Hotels are arguably the most complicated piece of commercial real estate to operate because of the nature of the business. Working with hotel and lodging deals can be just as complex. Daily operations are important to the valuation of hotels, so commercial mortgage brokers should know how the experience and expertise of a property’s operating partner can affect financing. Knowing what to look for in operating partners and how they affect a property’s value can help brokers advise clients as they proceed with lodging deals.
A seasoned operating partner is a key component to any business’ success; this is especially true in lodging. Hotel operators have the daunting task of managing leases that renew daily, all of which are negotiated at varying price points. Many external factors can also impact a hotel’s overall performance, including the overall economy, destination type, location within the destination, price point, positive and negative press, and fuel prices. An experienced management company will have the knowledge and expertise to navigate through these obstacles, creating value in good times and retaining it in bad times.

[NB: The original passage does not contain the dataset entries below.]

-- ==== Sys2Proof/Laws/Ranges.lean ====
section
/-! SUPPORT. Interval arithmetic over the datapath, and the ranges it gives the open functions and the coefficients
(40_primitive_math.md R140 to R147, 45_tuning.md R257). -/

namespace Sys2Proof.Machine

variable {Z : Config.Params}

/-! ## Intervals -/

theorem within_iff {x lo hi : Num} : within x lo hi = true ↔ fle lo x = true ∧ fle x hi = true := by
  simp [within]

theorem inClosedUnit_iff {x : Num} : inClosedUnit x = true ↔ within x n0 n1 = true := Iff.rfl

theorem isFinite_of_within {x lo hi : Num} (h : within x lo hi = true) (hlo : isFinite lo = true)
    (hhi : isFinite hi = true) : isFinite x = true :=
  isFinite_of_between (within_iff.mp h).1 (within_iff.mp h).2 hlo hhi

theorem within_mono {x lo hi lo' hi' : Num} (h : within x lo hi = true) (h1 : fle lo' lo = true)
    (h2 : fle hi hi' = true) : within x lo' hi' = true :=
  within_iff.mpr ⟨fle_trans h1 (within_iff.mp h).1, fle_trans (within_iff.mp h).2 h2⟩

/-- A product of two numbers in non-negative intervals, from the products of the intervals' ends. -/
theorem fmul_within {a b la ha lb hb lo hi : Num} (h1 : within a la ha = true) (h2 : within b lb hb = true)
    (fin : (isFinite la && isFinite ha && isFinite lb && isFinite hb && !isNaN lo && !isNaN hi) = true)
    (pos : 0 ≤ units la ∧ 0 ≤ units lb)
    (hl : units lo * (unitsPerOne : Int) ≤ units la * units lb)
    (hh : units ha * units hb ≤ units hi * (unitsPerOne : Int)) : within (fmul a b) lo hi = true := by
  simp only [Bool.and_eq_true, Bool.not_eq_true'] at fin
  obtain ⟨⟨⟨⟨⟨f1, f2⟩, f3⟩, f4⟩, f5⟩, f6⟩ := fin
  have e1 := within_iff.mp h1
  have e2 := within_iff.mp h2
  rw [fle_iff, fle_iff] at e1 e2
  exact within_iff.mpr (fmul_between (isFinite_of_within h1 f1 f2) (isFinite_of_within h2 f3 f4) f5 f6
    (le_trans hl (mul_le_mul e1.1.2.2 e2.1.2.2 pos.2 (le_trans pos.1 e1.1.2.2)))
    (le_trans (mul_le_mul e1.2.2.2 e2.2.2.2 (le_trans pos.2 e2.1.2.2)
      (le_trans pos.1 (le_trans e1.1.2.2 e1.2.2.2))) hh))

/-- A quotient of a number in a non-negative interval by one in a positive interval. -/
theorem fdiv_within {a b la ha lb hb lo hi : Num} (h1 : within a la ha = true) (h2 : within b lb hb = true)
    (fin : (isFinite la && isFinite ha && isFinite lb && isFinite hb && !isNaN lo && !isNaN hi) = true)
    (pos : 0 ≤ units la ∧ 0 < units lb ∧ 0 ≤ units lo ∧ 0 ≤ units hi)
    (hl : units lo * units hb ≤ units la * (unitsPerOne : Int))
    (hh : units ha * (unitsPerOne : Int) ≤ units hi * units lb) : within (fdiv a b) lo hi = true := by
  simp only [Bool.and_eq_true, Bool.not_eq_true'] at fin
  obtain ⟨⟨⟨⟨⟨f1, f2⟩, f3⟩, f4⟩, f5⟩, f6⟩ := fin
  have e1 := within_iff.mp h1
  have e2 := within_iff.mp h2
  rw [fle_iff, fle_iff] at e1 e2
  have u : (0 : Int) ≤ (unitsPerOne : Int) := Int.natCast_nonneg _
  exact within_iff.mpr (fdiv_between (isFinite_of_within h1 f1 f2) (isFinite_of_within h2 f3 f4) f5 f6
    (lt_of_lt_of_le pos.2.1 e2.1.2.2)
    (le_trans (mul_le_mul_of_nonneg_left e2.2.2.2 pos.2.2.1)
      (le_trans hl (mul_le_mul_of_nonneg_right e1.1.2.2 u)))
    (le_trans (mul_le_mul_of_nonneg_right e1.2.2.2 u)
      (le_trans hh (mul_le_mul_of_nonneg_left e2.1.2.2 pos.2.2.2))))

/-- An integer between two others, as a number, lies between their numbers. -/
theorem ofInt_within {i : Int} {lo hi : Num} (hlo : isNaN lo = false) (hhi : isNaN hi = false)
    (h1 : units lo ≤ i * (unitsPerOne : Int)) (h2 : i * (unitsPerOne : Int) ≤ units hi) :
    within (ofInt i) lo hi = true := by
  have e : (if decide (i < 0) = true then -((i.natAbs * unitsPerOne : Nat) : Int)
      else ((i.natAbs * unitsPerOne : Nat) : Int)) = i * (unitsPerOne : Int) := by
    generalize unitsPerOne = u
    simp only [decide_eq_true_eq]
    split
    · rename_i h
      rw [Nat.cast_mul, Int.ofNat_natAbs_of_nonpos h.le]
      ring
    · rename_i h
      rw [Nat.cast_mul, Int.natAbs_of_nonneg (not_lt.mp h)]
  exact within_iff.mpr (roundNum_between one_pos hlo hhi (by rw [e, Nat.cast_one, mul_one]; exact h1)
    (by rw [e, Nat.cast_one, mul_one]; exact h2))

/-! ## The open functions -/

/-- A kept value lies in the interval it is kept to. -/
theorem kept_within {r lo hi d : Num} (h : within d lo hi = true) : within (kept r lo hi d) lo hi = true := by
  unfold kept
  split
  · rename_i hr
    exact hr
  · exact h

/-- `exp2` on `[-4, 4]` lies in `[1/16, 16]` (41_oscillator.md R163, 49_processor.md R355). -/
theorem exp2_within_small {x : Num} (h : within x (negDecimal 4 1) (decimal 4 1) = true) :
    within (exp2 x) (decimal 1 16) (decimal 16 1) = true := by
  have hf := isFinite_of_within h (by decide +kernel) (by decide +kernel)
  unfold exp2
  rw [isNaN_of_isFinite hf, isInf_of_isFinite hf]
  dsimp only
  rw [if_neg (by simp), if_neg (by simp)]
  split
  · decide +kernel
  · rw [if_pos (by simpa [within] using h)]
    exact kept_within (by decide +kernel)

/-- A number between two positive ones is positive. -/
theorem pos_of_within {x lo hi : Num} (h : within x lo hi = true) (hlo : flt n0 lo = true) : flt n0 x = true := by
  have h := (within_iff.mp h).1
  rw [flt_iff] at *
  rw [fle_iff] at h
  exact ⟨hlo.1, h.2.1, lt_of_lt_of_le hlo.2.2 h.2.2⟩

/-- A packed magnitude above 0 is positive. -/
theorem flt_n0_packNum {f : Nat} (h : 0 < f) : flt n0 (packNum false f) = true := by
  rw [flt_iff, isNaN_packNum, units_packNum]
  have e0 : units n0 = 0 := by decide +kernel
  have e1 : magOf 0 = 0 := by decide +kernel
  have : magOf 0 < magOf (min f infFields) := magOf_strictMono (lt_min h (by decide))
  refine ⟨by decide +kernel, rfl, ?_⟩
  simp only [e0, Bool.false_eq_true, if_false]
  omega

/-- The product of two finite numbers of clear sign. -/
theorem fmul_eq_packNum {a b : Num} (ha : isFinite a = true) (hb : isFinite b = true) (sa : signBit a = false)
    (sb : signBit b = false) : fmul a b = packNum false (roundMag 53 (magUnits a * magUnits b) unitsPerOne) := by
  unfold fmul roundNum
  simp only [isNaN_of_isFinite ha, isNaN_of_isFinite hb, isInf_of_isFinite ha, isInf_of_isFinite hb, sa, sb, Bool.or_self,
    Bool.false_eq_true, if_false, bne_self_eq_false]

/-- What is neither finite nor a NaN is an infinity. -/
theorem isInf_of_not {x : Num} (h : isNaN x = false) (hf : isFinite x = false) : isInf x = true := by
  simp_all [isFinite, isInf, isNaN]

/-- One over a finite number of clear sign is positive. -/
theorem fdiv_one_pos {b : Num} (hb : isFinite b = true) (sb : signBit b = false) : flt n0 (fdiv n1 b) = true := by
  have f1 : isFinite n1 = true := by decide +kernel
  have s1 : signBit n1 = false := by decide +kernel
  unfold fdiv roundNum
  simp only [isNaN_of_isFinite f1, isNaN_of_isFinite hb, isInf_of_isFinite f1, isInf_of_isFinite hb, s1, sb, Bool.or_self,
    Bool.false_eq_true, if_false, bne_self_eq_false]
  split
  · rw [if_neg (by decide +kernel)]
    decide +kernel
  · rename_i hz
    have hlt : fieldsOf b < infFields := by
      have := fieldsOf_le (isNaN_of_isFinite hb)
      simp only [isFinite, bne_iff_ne, ne_eq, expField_eq] at hb
      unfold infFields at *
      omega
    have h1 : magUnits b < magOf infFields := by
      rw [magUnits_eq]
      exact magOf_strictMono hlt
    have h2 : magOf infFields < 2 * (magUnits n1 * unitsPerOne) := by decide +kernel
    have h3 : 0 < magUnits b := by
      rw [magUnits_eq]
      refine lt_of_le_of_lt (Nat.zero_le (magOf 0)) (magOf_strictMono (Nat.pos_of_ne_zero fun h => hz ?_))
      simp [isZero, expField_eq, fracField_eq, h]
    exact flt_n0_packNum (roundMag_pos h3 (lt_trans h1 h2))

/-- A value in `[1/16, 16]` meets what R142 asks. -/
theorem ratePositive_of_within {r : Num} (h : within r (decimal 1 16) (decimal 16 1) = true) : ratePositive r = true := by
  have a : within (fmul (decimal 1 1000) r) (decimal 1 100000) n1 = true :=
    fmul_within (la := decimal 1 1000) (ha := decimal 1 1000) (by decide +kernel) h (by decide +kernel) (by decide +kernel)
      (by decide +kernel) (by decide +kernel)
  have b : within (fmul (fmul (decimal 1 1000) r) fsMax) n1 fsMax = true :=
    fmul_within (lb := fsMax) (hb := fsMax) a (by decide +kernel) (by decide +kernel) (by decide +kernel)
      (by decide +kernel) (by decide +kernel)
  exact pos_of_within (fdiv_within (la := n1) (ha := n1) (lo := decimal 1 1000000) (hi := n1) (by decide +kernel) b
    (by decide +kernel) (by decide +kernel) (by decide +kernel) (by decide +kernel)) (by decide +kernel)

When choosing an operating partner, there are many attributes owners should seek. Three of the most important are:
-
Co-investments or management fees: Operating partners can either be co-investors in the property or receive management fees. Co-investment creates a platform for a mutual alignment of interests. With an investment, operators are not only incentivized to maximize top-line revenues but also to contain expenses. Lower expenses means more is brought to the bottom line, and net operating income (NOI) is the most important factor in determining a property’s value. Many hotel owners prefer no co-investment or are prohibited from receiving an investment from their operating partner, however. In these cases, an owner and manager can be creative when structuring management fees. In many cases, owners opt to pay a market-base management fee (usually 3 percent) with a strong incentive management fee.
-
Past experience and future strategy: When comparing management companies for a potential contract, owners should analyze the manager’s current portfolio and review their experience operating similar assets. Key pieces of information to review include: operating margins, market penetration and overall profitability. Owners also should probe potential operators on their sales and revenue-management approach. For example, an owner might ask, “What is your strategy for revenue growth and increasing market share?” or “Do you centralize your accounting and/or revenue-management departments?” It is important to understand how they plan to operate the asset to maximize the investment. Centralizing certain functions like accounting and/or revenue management decreases overhead expenses at the property level. Accounting and revenue management can cost $5,000 a month, while an accounting and revenue-management department on the property can cost $12,000 a month for just salaries and benefits. By investigating these issues, owners can weed out weaker candidates.
-
Relationships: Maintaining positive relationships is essential for management companies. A good management company will have symbiotic relationships with the major hotel companies representing the brands in their portfolio. A solid relationship with brands can play a crucial role in many ways, including negotiating fees and property-improvement projects. Another area to research is the operator’s relationships with other owners. Advise your owner clients to ask prospective management companies for references.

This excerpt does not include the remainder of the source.